_Exercise goal:_
In the entries that follow, how many lines contain "boot"? Please reply with only the number.

_Supplied information:_
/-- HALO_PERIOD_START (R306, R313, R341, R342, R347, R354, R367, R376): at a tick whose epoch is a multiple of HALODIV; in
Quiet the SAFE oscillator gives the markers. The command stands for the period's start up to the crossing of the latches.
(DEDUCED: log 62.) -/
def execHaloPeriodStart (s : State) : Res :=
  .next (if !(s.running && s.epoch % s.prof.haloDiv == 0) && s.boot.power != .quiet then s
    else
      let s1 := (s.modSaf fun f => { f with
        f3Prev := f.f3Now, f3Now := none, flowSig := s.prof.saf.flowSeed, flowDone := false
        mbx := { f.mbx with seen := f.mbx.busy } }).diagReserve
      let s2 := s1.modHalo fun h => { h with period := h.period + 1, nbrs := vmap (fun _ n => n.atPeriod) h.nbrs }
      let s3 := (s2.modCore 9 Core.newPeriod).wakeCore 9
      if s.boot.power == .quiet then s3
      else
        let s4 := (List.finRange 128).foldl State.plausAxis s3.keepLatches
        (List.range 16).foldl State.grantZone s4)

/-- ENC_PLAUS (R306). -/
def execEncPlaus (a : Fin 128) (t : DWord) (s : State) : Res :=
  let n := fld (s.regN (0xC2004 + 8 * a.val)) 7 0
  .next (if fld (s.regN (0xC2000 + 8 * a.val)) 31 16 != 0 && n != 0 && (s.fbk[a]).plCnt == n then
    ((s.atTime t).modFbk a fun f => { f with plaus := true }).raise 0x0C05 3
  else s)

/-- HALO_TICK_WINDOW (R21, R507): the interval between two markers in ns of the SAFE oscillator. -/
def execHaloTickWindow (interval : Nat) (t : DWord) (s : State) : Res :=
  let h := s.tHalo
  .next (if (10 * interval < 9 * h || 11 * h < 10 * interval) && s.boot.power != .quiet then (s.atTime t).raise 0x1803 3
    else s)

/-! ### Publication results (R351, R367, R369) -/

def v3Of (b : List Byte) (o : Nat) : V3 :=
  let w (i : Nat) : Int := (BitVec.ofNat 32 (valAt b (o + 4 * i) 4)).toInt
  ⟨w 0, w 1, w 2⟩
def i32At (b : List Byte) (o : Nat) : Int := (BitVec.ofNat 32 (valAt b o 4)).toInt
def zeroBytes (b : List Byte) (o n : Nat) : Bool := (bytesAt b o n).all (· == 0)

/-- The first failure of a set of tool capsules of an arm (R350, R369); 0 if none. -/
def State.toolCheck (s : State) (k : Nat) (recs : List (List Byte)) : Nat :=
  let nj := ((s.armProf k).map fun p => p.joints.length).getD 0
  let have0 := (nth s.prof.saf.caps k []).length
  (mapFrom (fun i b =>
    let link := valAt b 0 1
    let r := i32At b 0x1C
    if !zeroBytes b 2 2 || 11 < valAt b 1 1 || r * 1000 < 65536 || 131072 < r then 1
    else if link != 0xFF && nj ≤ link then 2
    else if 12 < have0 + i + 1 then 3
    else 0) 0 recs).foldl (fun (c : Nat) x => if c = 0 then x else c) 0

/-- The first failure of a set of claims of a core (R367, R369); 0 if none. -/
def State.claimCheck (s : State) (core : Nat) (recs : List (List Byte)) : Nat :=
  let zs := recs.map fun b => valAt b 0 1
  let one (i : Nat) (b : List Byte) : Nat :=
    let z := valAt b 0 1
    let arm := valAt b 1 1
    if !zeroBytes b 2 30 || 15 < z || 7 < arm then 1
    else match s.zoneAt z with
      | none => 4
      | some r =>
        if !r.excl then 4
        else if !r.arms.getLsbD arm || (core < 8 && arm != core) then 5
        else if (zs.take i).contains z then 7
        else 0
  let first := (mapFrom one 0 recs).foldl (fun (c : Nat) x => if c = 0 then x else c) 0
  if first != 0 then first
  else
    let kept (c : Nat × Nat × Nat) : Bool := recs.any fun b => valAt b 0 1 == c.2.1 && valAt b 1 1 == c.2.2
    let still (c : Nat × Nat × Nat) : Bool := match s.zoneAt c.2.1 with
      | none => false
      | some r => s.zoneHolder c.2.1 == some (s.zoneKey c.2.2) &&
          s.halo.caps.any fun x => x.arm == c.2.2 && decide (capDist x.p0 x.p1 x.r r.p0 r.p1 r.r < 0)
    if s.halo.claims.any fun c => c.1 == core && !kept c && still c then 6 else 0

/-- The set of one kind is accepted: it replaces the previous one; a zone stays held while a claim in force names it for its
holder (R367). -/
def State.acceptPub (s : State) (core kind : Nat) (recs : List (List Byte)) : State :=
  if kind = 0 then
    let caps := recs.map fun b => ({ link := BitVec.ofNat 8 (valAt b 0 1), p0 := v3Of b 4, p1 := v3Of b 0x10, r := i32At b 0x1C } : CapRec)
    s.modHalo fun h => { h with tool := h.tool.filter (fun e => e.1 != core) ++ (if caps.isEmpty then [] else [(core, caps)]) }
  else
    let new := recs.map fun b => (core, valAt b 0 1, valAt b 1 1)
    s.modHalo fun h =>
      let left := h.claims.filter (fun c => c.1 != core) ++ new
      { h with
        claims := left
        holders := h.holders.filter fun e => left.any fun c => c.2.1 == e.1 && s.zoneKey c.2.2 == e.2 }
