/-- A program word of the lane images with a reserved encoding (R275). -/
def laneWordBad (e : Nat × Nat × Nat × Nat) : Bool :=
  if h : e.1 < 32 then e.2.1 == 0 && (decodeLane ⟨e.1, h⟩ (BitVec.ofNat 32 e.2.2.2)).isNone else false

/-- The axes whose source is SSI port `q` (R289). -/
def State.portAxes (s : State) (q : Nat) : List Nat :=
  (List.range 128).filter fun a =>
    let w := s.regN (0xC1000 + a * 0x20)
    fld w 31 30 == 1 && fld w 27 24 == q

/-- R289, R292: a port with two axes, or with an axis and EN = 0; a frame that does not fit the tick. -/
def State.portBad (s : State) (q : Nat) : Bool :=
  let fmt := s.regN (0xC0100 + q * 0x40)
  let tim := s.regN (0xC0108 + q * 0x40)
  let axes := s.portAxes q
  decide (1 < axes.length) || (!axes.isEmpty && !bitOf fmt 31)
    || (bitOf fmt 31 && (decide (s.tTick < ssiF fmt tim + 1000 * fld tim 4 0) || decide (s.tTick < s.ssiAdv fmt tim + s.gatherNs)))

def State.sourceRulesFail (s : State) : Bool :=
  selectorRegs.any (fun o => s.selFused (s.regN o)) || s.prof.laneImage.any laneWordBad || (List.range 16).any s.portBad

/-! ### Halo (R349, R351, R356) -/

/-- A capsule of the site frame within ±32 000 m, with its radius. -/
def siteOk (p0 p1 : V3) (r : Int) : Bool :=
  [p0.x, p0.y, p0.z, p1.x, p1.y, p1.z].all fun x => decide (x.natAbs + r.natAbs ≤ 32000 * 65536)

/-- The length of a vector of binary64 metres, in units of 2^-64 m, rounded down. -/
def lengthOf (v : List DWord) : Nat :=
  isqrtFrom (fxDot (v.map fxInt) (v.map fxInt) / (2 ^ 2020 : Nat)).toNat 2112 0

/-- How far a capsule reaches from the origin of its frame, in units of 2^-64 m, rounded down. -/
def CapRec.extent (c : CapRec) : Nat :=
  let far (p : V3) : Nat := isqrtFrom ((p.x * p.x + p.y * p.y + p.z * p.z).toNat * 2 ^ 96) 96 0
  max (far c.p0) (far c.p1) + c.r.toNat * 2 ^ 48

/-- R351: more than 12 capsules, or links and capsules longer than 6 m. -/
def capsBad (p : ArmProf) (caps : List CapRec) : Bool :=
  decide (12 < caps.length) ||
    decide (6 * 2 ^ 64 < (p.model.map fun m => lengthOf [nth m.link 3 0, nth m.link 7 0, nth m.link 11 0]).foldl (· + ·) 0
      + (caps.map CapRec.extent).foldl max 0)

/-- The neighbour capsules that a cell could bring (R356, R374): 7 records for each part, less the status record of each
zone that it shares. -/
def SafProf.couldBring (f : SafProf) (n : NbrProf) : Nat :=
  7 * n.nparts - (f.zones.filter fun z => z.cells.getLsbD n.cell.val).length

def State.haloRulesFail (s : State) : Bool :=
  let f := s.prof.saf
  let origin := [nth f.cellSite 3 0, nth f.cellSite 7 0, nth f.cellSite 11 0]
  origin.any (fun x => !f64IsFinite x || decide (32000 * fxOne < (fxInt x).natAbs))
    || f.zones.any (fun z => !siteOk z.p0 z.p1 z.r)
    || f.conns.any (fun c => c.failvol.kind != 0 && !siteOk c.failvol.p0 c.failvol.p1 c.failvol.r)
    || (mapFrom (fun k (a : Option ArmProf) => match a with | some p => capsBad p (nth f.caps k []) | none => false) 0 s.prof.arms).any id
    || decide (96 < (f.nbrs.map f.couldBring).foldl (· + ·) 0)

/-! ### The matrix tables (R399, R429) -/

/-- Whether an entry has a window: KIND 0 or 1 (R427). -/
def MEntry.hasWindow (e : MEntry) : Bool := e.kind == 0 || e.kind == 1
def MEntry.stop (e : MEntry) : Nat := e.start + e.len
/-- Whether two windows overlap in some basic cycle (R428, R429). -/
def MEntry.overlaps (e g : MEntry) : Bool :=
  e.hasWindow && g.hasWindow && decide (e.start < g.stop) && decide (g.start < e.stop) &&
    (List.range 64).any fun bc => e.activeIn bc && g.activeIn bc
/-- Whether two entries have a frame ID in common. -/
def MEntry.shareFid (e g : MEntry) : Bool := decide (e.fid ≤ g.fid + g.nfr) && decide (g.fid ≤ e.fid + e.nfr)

_Solution to the problem:_
3